The coming of the rail line was a boon for Mormon cattlemen who had turned loose their stock to winter in these desiccated hills and greasewood-studded salt pans. All at once they were connected to regional and national markets in Denver or Chicago, making it possible to ship their cattle east for cash. This led to a sharp increase in grazing in the region, resulting in widespread overuse of the range. One can read historical reports of tall, abundant grass which was quickly converted to stubble throughout the unfenced range.
Livestock grazing appears to have triggered, or at least worsened, a cycle of arroyo cutting throughout the Southwest during 1880s and beyond. The high banks which border the lower reaches of this little canyon are suggestive of this erosion. Eventually the stream reached resistant sandstone and siltstone layers, but where it enters the open area to the east it dug ten or fifteen feet down, leaving steep cutbanks that trap tumbleweed--one of the hallmarks of degraded lands in the arid Southwest. Even pre-industrial agriculture can be unsustainable once the profit motive comes into play.
I’ve been sitting for some time at the foot of this sandstone wall, keeping warm in the morning sun, but I can find little here that points the way forward. The messages in the rock inscriptions were not meant for my eyes. The tableau before me is pleasing, but my fantasy of pursuing an agrarian existence here will remain just that. I wonder whether a place like this can even continue to exist in a world where power and speed are the watchwords. Part of this landscape was recently set aside as a wilderness area, which will limit development to some extent, and for that I am glad. Meanwhile our civilization will continue to subject nearly all of our planet to its heavy presence, while the very rich will prepare to colonize yet other spheres, using vast amounts of fossil energy to propel themselves and their expansionist, colonizing values into space.
Our society is not going to return to a hunting and foraging existing anytime soon, at least without being forced by some catastrophe to do so. Nor is it likely that significant numbers of us will adopt the small-scale, communitarian approach of the early-day Mormons, who despite their lack of ecological knowledge managed to create a working society in a harsh land. Our future appears destined to a high energy one, with the only question being how fast we can transition our sources of power to supposedly renewable ones. I do not look forward to the day when much of the Colorado Plateau and other American deserts are blanketed with solar and wind farms, with transmission lines marching across formerly open vistas. But at present, that is where we are headed.
What draws me to a place like this is the chance to spend time surrounded by living things; to enjoy clear, flowing water; to feel the wind and experience silence when there is no wind. This is not a place to indulge in atavistic dreams. A simple life close to the land is a project for elsewhere; this place ought to remain more or less as it is, an imperfect window into the past and a reminder of the beauty and order out of which our kind sprang.

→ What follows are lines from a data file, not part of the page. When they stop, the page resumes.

/-- Every place satisfies the invariant. -/
theorem Regs.Place.inv {cfg : Cfg} {r : Regs} (h : r.Place cfg) : r.inv cfg = true := by
  simp only [inv_iff, legal_iff, Regs.Listed166, Regs.TagIn, Regs.Participant, Regs.I1, Regs.I2, Regs.I3, Regs.I4,
    Regs.I5, Regs.I6, Regs.I7, Regs.I8, Regs.I9, Regs.HeaderCmd, Regs.HeaderRsp, Regs.Filling, Regs.Outstanding, Regs.Ranges]
  cases h with
  | idle h =>
    obtain ⟨⟨hc, hr, hn, ho⟩, ⟨hce, hre⟩, htag, hrole, hphase, hhpos, hesc, hout⟩ := h
    simp [*]
  | header h =>
    obtain ⟨⟨⟨hc, hr, hn, ho⟩, hphase, hsync, hout, hre⟩, htag, hcb, hce, hrole⟩ := h
    obtain ⟨hp, hrole⟩ | ⟨hp, ⟨hrole, hqq⟩ | ⟨hrole, hqq⟩⟩ | ⟨hp | hp | hp, ⟨hrole, hqq⟩ | ⟨hrole, hzz, hqq⟩⟩ := hrole
    all_goals simp [*]
  | data h =>
    have hone := h.filling.escp_eq_false
    obtain ⟨⟨⟨hc, hr, hn, ho⟩, hphase, hsync, hout, hre⟩, htag, hrole, hhpos, hle, hcap, hroom, hfull⟩ := h
    obtain ⟨hrole, hqq⟩ | ⟨hrole, hzz, hqq⟩ := hrole
    all_goals simpa [fillTarget_cmd hphase, *] using ⟨hone, hroom, hfull⟩
  | ack h =>
    obtain ⟨⟨hc, hr, hn, ho⟩, ⟨hce, hre⟩, ⟨hout, hiss⟩, hphase, hsync, htag, hrole, hhpos, hesc⟩ := h
    obtain ⟨hrole, hqq⟩ | ⟨hrole, hzz, hqq⟩ := hrole
    all_goals simp [*]
  | rspLength h =>
    obtain ⟨⟨⟨hc, hr, hn, ho⟩, ⟨hout, hiss⟩, hphase, hsync, hrole, hhpos, hexp, hce⟩, htag, hrb, hre⟩ := h
    obtain ⟨hrole, hqq⟩ | ⟨hrole, hzz, hqq⟩ := hrole <;> obtain htag | ⟨htag, hmaster⟩ := htag
    all_goals simp_all
  | rspData h =>
    have hone := h.filling.escp_eq_false
    obtain ⟨⟨⟨hc, hr, hn, ho⟩, ⟨hout, hiss⟩, hphase, hsync, hrole, hhpos, hexp, hce⟩, htag, hle, hcap, hroom, hfull⟩ := h
    obtain ⟨hrole, hqq⟩ | ⟨hrole, hzz, hqq⟩ := hrole
    all_goals simpa [fillTarget_rsp hphase, *] using ⟨hone, hroom, hfull⟩
  | rspAck h =>
    obtain ⟨⟨⟨hc, hr, hn, ho⟩, ⟨hout, hiss⟩, hphase, hsync, hrole, hhpos, hexp, hce⟩, htag, hslave, hre, hesc⟩ := h
    obtain ⟨hrole, hqq⟩ | ⟨hrole, hzz, hqq⟩ := hrole
    all_goals simp_all

/-- The positions of a command header: source, destination, or past both addresses. -/
theorem hpos_cases : ∀ {p : BitVec 3}, p.toNat < 5 → p = 0 ∨ p = 1 ∨ p = 2 ∨ p = 3 ∨ p = 4 := by
  decide

theorem two_le_of_service : ∀ {p : BitVec 3}, p = 2 ∨ p = 3 ∨ p = 4 → 2 ≤ p.toNat := by
  decide

theorem participant_of_role {r : Regs} (hu : r.role ≠ .unknown) (h3 : r.role ≠ .unused3) : r.Participant := by
  unfold Regs.Participant
  cases hrole : r.role with
  | unknown => exact absurd hrole hu
  | master => exact .inl rfl
  | slave => exact .inr rfl
  | unused3 => exact absurd hrole h3

section
variable {cfg : Cfg} {r : Regs}

theorem engaged_of_participant (h3 : r.I3) (hp : r.Participant) : r.Engaged :=
  hp.imp (fun hm => ⟨hm, h3.1 hm⟩) fun hs => ⟨hs, h3.2 hs⟩

theorem cbuf_escp_eq_false (h7 : r.I7) (hn : ¬(r.tag = .receivingData ∧ r.phase = .cmd)) : r.cbuf.escp = false := by
  obtain ⟨-, -, -, hcbuf, -⟩ := h7
  exact Bool.eq_false_iff.mpr fun he => hn (hcbuf he)

theorem rbuf_escp_eq_false (h7 : r.I7) (hn : ¬(r.tag = .receivingData ∧ r.phase = .rsp)) : r.rbuf.escp = false := by
  obtain ⟨-, -, -, -, hrbuf⟩ := h7
  exact Bool.eq_false_iff.mpr fun he => hn (hrbuf he)

theorem noBufEsc_of_tag (h7 : r.I7) (ht : r.tag ≠ .receivingData) : r.NoBufEsc :=
  ⟨cbuf_escp_eq_false h7 fun h => ht h.1, rbuf_escp_eq_false h7 fun h => ht h.1⟩

theorem bounded_of_ranges (h8 : r.I8 cfg) (hr : r.Ranges cfg) : r.Bounded cfg := by
  obtain ⟨-, hcbuf, hrbuf, hout⟩ := hr
  exact ⟨hcbuf, hrbuf, h8.1, hout⟩

theorem synced_eq_false (hr : r.Ranges cfg) (ht : r.tag ≠ .waitSyn) : r.synced = false :=
  Bool.eq_false_iff.mpr fun hs => ht (hr.1 hs)

theorem tokenOut_of_outstanding (h8 : r.I8 cfg) (ho : r.Outstanding) (h : r.tag = .awaitAck ∨ r.phase = .rsp) :
    r.TokenOut :=
  ⟨ho.1.mpr h, h8.2 (ho.1.mpr h)⟩

/-- Past both addresses this node takes part; before that the role is the one `Regs.HeaderCmd` gives. -/
theorem headerRole_of_headerCmd (h3 : r.I3) (hlisted : ¬r.Listed166) (hc : r.HeaderCmd) (ht : r.tag = .receivingHeader)
    (hp : r.phase = .cmd) : r.HeaderRole := by
  obtain ⟨-, h0, h1, h2⟩ := hc ⟨ht, hp⟩
  simp only [Regs.Listed166, not_or] at hlisted
  obtain ⟨-, hrole, hhpos, -⟩ := hlisted
  obtain hp | hp | hp := hpos_cases (Nat.lt_of_not_le hhpos)
  · exact .inl ⟨hp, h0 hp⟩
  · exact .inr (.inl ⟨hp, (h1 hp).imp_left fun hm => ⟨hm, h3.1 hm⟩⟩)
  · have hpart := participant_of_role (h2 (two_le_of_service hp)) hrole
    exact .inr (.inr ⟨hp, engaged_of_participant h3 hpart⟩)

theorem inCommand_of_inv (h7 : r.I7) (h8 : r.I8 cfg) (ho : r.Outstanding) (hr : r.Ranges cfg)
    (ht : r.tag = .receivingHeader ∨ r.tag = .receivingData) (hp : r.phase = .cmd) : r.InCommand cfg := by
  have hidle : r.tag ≠ .waitSyn := by rintro h; simp [h] at ht
  have hack : r.tag ≠ .awaitAck := by rintro h; simp [h] at ht
  have hout : r.outValid = false := Bool.eq_false_iff.mpr fun hv => by simpa [hack, hp] using ho.1.mp hv
  exact ⟨bounded_of_ranges h8 hr, hp, synced_eq_false hr hidle, hout, rbuf_escp_eq_false h7 (by simp [hp])⟩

This one small canyon exists outside of our linear, progressive, and exceptionally hurried way of seeing the world.
Meanwhile, American and world culture will continue to evolve toward some end we know not, as we seek and find ever-greater speed and power and pursue our limitless material acquisitions. But down here and in a few other wonderfully out-of-touch places, one can be reminded that it doesn’t always have to be so. That possibility remains in my heart as I climb down from my perch and return to camp, feeling alone but satisfied.